/-- Reserved channels (R128). -/
def State.reserved (s : State) (c : Nat) : Bool := s.on (R.GNS_CH_CFG_RSV c)

/-- A reserved channel in IDLE. -/
def State.spareCh (s : State) : Option Nat := chIds.find? (fun c => s.reserved c && s.ch c = .idle)

/-- Before a channel changes: a Watch run notes that no reserved channel is IDLE yet, the condition its test 4 may wait for (R476). -/
def noteFull (s : State) : State :=
  if s.spareCh.isSome then s else { s with watch := { s.watch with run := s.watch.run.map (fun r => { r with foundAt := s.clk }) } }

/-- Moves a channel to a state. -/
def setCh (c : Nat) (v : Ch) (s : State) : State :=
  ((noteFull s).wr (R.GNS_CH_STAT_STATE c) v.code).modCh c (fun k => { k with since := s.clk })

/-- A channel becomes IDLE: it tracks no satellite. -/
def idleCh (c : Nat) (s : State) : State :=
  let s := setCh c .idle s
  let s := (((s.lo (R.GNS_CH_STAT_SVID c)).lo (R.GNS_CH_STAT_CN0 c)).lo (R.GNS_CH_DOP_DOP c)).lo (R.GNS_CH_STAT_USED c)
  let s := (s.lo (R.GNS_CH_STAT_EXCLUDED c)).lo (R.GNS_CH_STAT_NOTCHED c)
  s.modCh c (fun k => { k with pinned := false })


/-- The sample port of an antenna's band (R120). -/
def portOf (ant band : Nat) : Nat := ant * 2 + band

def State.chPort (s : State) (c : Nat) : Nat := portOf (s.gnsCh c).ant (s.gnsCh c).band

/-- Takes every channel that meets a condition, TEST apart, to IDLE (R126). -/
def idleWhere (f : State → Nat → Bool) (s : State) : State :=
  chIds.foldl (fun s c => if s.ch c ≠ .idle ∧ s.ch c ≠ .test ∧ f s c = true then idleCh c s else s) s

/-! ### Which signals may be tracked -/

/-- REF_SYS in force: 3 is treated as 0. -/
def State.refSys (s : State) : Nat := if s.rd R.GNS_CTL_REF_SYS = 3 then 0 else s.rd R.GNS_CTL_REF_SYS

/-- Whether an antenna is in use (R147). -/
def State.antInUse (s : State) (a : Nat) : Bool := a = 0 || s.rd R.GNS_CTL_REDUND ≠ 3

/-- Whether the receiver's baseband is on. -/
def State.gnsOn (s : State) : Bool := s.on R.GNS_CTL_EN && !s.on R.GNS_SLEEP_STAT_ASLEEP

/-- Whether a port is in use (R147, R153). -/
def State.portUsed (s : State) (n : Nat) : Bool := s.on (R.GNS_PORT_CFG_EN n) && s.antInUse (n / 2)

/-- Whether a port may carry channels: in use and not faulted. -/
def State.portOk (s : State) (n : Nat) : Bool := s.portUsed n && !s.on (R.GNS_PORT_STAT_FAULT n)

/-- Whether a system has a satellite of that PRN (R119, R153): SBAS, for one, is not supported. -/
def prnOk (sys svid : Nat) : Bool :=
  match sys with
  | 0 => decide (1 ≤ svid) && decide (svid ≤ 32)
  | 1 => decide (1 ≤ svid) && decide (svid ≤ 36)
  | 2 => decide (1 ≤ svid) && decide (svid ≤ 63)
  | _ => decide (193 ≤ svid) && decide (svid ≤ 202)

◇ ◇ ◇ ◇

== What you have to do ==
Only one part of the material above is to be transcribed, namely the lines starting with the line that has "let s := setCh c .idle s" and going on through the line that has "be tracked -/", exactly as they stand.

== Reply ==
  let s := setCh c .idle s
  let s := (((s.lo (R.GNS_CH_STAT_SVID c)).lo (R.GNS_CH_STAT_CN0 c)).lo (R.GNS_CH_DOP_DOP c)).lo (R.GNS_CH_STAT_USED c)
  let s := (s.lo (R.GNS_CH_STAT_EXCLUDED c)).lo (R.GNS_CH_STAT_NOTCHED c)
  s.modCh c (fun k => { k with pinned := false })


/-- The sample port of an antenna's band (R120). -/
def portOf (ant band : Nat) : Nat := ant * 2 + band

def State.chPort (s : State) (c : Nat) : Nat := portOf (s.gnsCh c).ant (s.gnsCh c).band

/-- Takes every channel that meets a condition, TEST apart, to IDLE (R126). -/
def idleWhere (f : State → Nat → Bool) (s : State) : State :=
  chIds.foldl (fun s c => if s.ch c ≠ .idle ∧ s.ch c ≠ .test ∧ f s c = true then idleCh c s else s) s

/-! ### Which signals may be tracked -/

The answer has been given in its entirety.